-------- DATA TO EXAMINE

/-- R43: a faulted block takes no further step, and no command clears the fault, RESET included (in the model the
step of a faulted block answers its fault, log 6). -/
def Obligations.FaultIsTerminal : Prop :=
  (∀ (s : State) (f : Fault), s.faulted = some f → step s = .fault f) ∧
  (∀ (i : Instr) (s t : State), s.faulted ≠ none → exec i s = .next t → t.faulted ≠ none)

/-- R290: a command that decodes, on a bus that fails no call, is answered and raises nothing. -/
def Obligations.ValidRequestNeverFaults : Prop :=
  ∀ (s : State) (r : Request) (rest : List Request) (i : Instr), s.faulted = none → s.requests = r :: rest →
    decode s.params.regionMap r.q r.d = .ok i → 4 ≤ s.busAnswers.length → .fatal ∉ s.busAnswers →
    ∃ t, step s = .next t ∧ t.faulted = none

/-- R110, R51, R14, R293: every command answers a next state and extends what the block has put out. What it adds
ends in its one response, or in the one bus call that failed: then it has raised `BusFault` at that call's address
and size and does not respond. Of a read hit whose coherency-check read the bus fails this is the model's own reading
of R293 (log 7, DEDUCED). -/
def Obligations.OneResponsePerCommand : Prop :=
  ∀ (i : Instr) (s : State), ∃ t pre e, exec i s = .next t ∧ t.trace = s.trace ++ pre ++ [e] ∧
    (∀ x ∈ pre, isResponse x = false ∧ isBusFailure x = false) ∧
    ((t.faulted = s.faulted ∧ ∃ v c, e = .response v c) ∨
      ∃ a n, t.faulted = some (.busFault a n) ∧ (e = .busRead a n .fatal ∨ ∃ v, e = .busWrite a n v .fatal))

/-! Alignment. -/

/-- R78: the aligned address is `A` rounded down to a multiple of `n`, in the same region; a misaligned word or
long request of any region acts as the request at the aligned address does after `Misaligned(A, n)` is put out, and
no aligned request puts it out. -/
def Obligations.MisalignedRequestsAreMasked : Prop :=
  (∀ n A, (align n A).toNat = A.toNat / n.bytes * n.bytes) ∧
  (∀ (m : RegionMap) n A, regionOf m (align n A) = regionOf m A) ∧
  (∀ (n : Size) (k : Kind) (A D : Word) (s : State), align n A ≠ A →
    let s' := s.emit (.diag (.misaligned A n))
    (∀ rd ∈ [useRd, thrRd, ioRd, unmRd, daRd], exec (rd n k A) s = exec (rd n k (align n A)) s') ∧
    (∀ wr ∈ [useWr, thrWr, ioWr, unmWr, daWr], exec (wr n A D) s = exec (wr n (align n A) D) s')) ∧
  (∀ (k : Kind) (A D : Word) (s : State), align .long A ≠ A →
    let s' := s.emit (.diag (.misaligned A .long))
    exec (.prgWrL A D) s = exec (.prgWrL (align .long A) D) s' ∧
    exec (.aaRdL k A) s = exec (.aaRdL k (align .long A)) s' ∧
    exec (.aaWrL A D) s = exec (.aaWrL (align .long A) D) s') ∧
  (∀ (n : Size) (k : Kind) (A D : Word) (s : State), align n A = A →
    ∀ i ∈ [useRd n k A, thrRd n k A, ioRd n k A, unmRd n k A, daRd n k A, useWr n A D, thrWr n A D, ioWr n A D,
        unmWr n A D, daWr n A D] ++ (if n = .long then [.prgWrL A D, .aaRdL k A, .aaWrL A D] else []),
      ∃ t es, exec i s = .next t ∧ t.trace = s.trace ++ es ∧ ∀ A' m, Event.diag (.misaligned A' m) ∉ es)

----------------

> _PROMPT_
Set down precisely the lines above between the line holding "raises nothing. -/" and the line holding "ends in its", inclusive, and nothing beyond them.

> _ANSWER SPACE_
/-- R290: a command that decodes, on a bus that fails no call, is answered and raises nothing. -/
def Obligations.ValidRequestNeverFaults : Prop :=
  ∀ (s : State) (r : Request) (rest : List Request) (i : Instr), s.faulted = none → s.requests = r :: rest →
    decode s.params.regionMap r.q r.d = .ok i → 4 ≤ s.busAnswers.length → .fatal ∉ s.busAnswers →
    ∃ t, step s = .next t ∧ t.faulted = none

/-- R110, R51, R14, R293: every command answers a next state and extends what the block has put out. What it adds
ends in its one response, or in the one bus call that failed: then it has raised `BusFault` at that call's address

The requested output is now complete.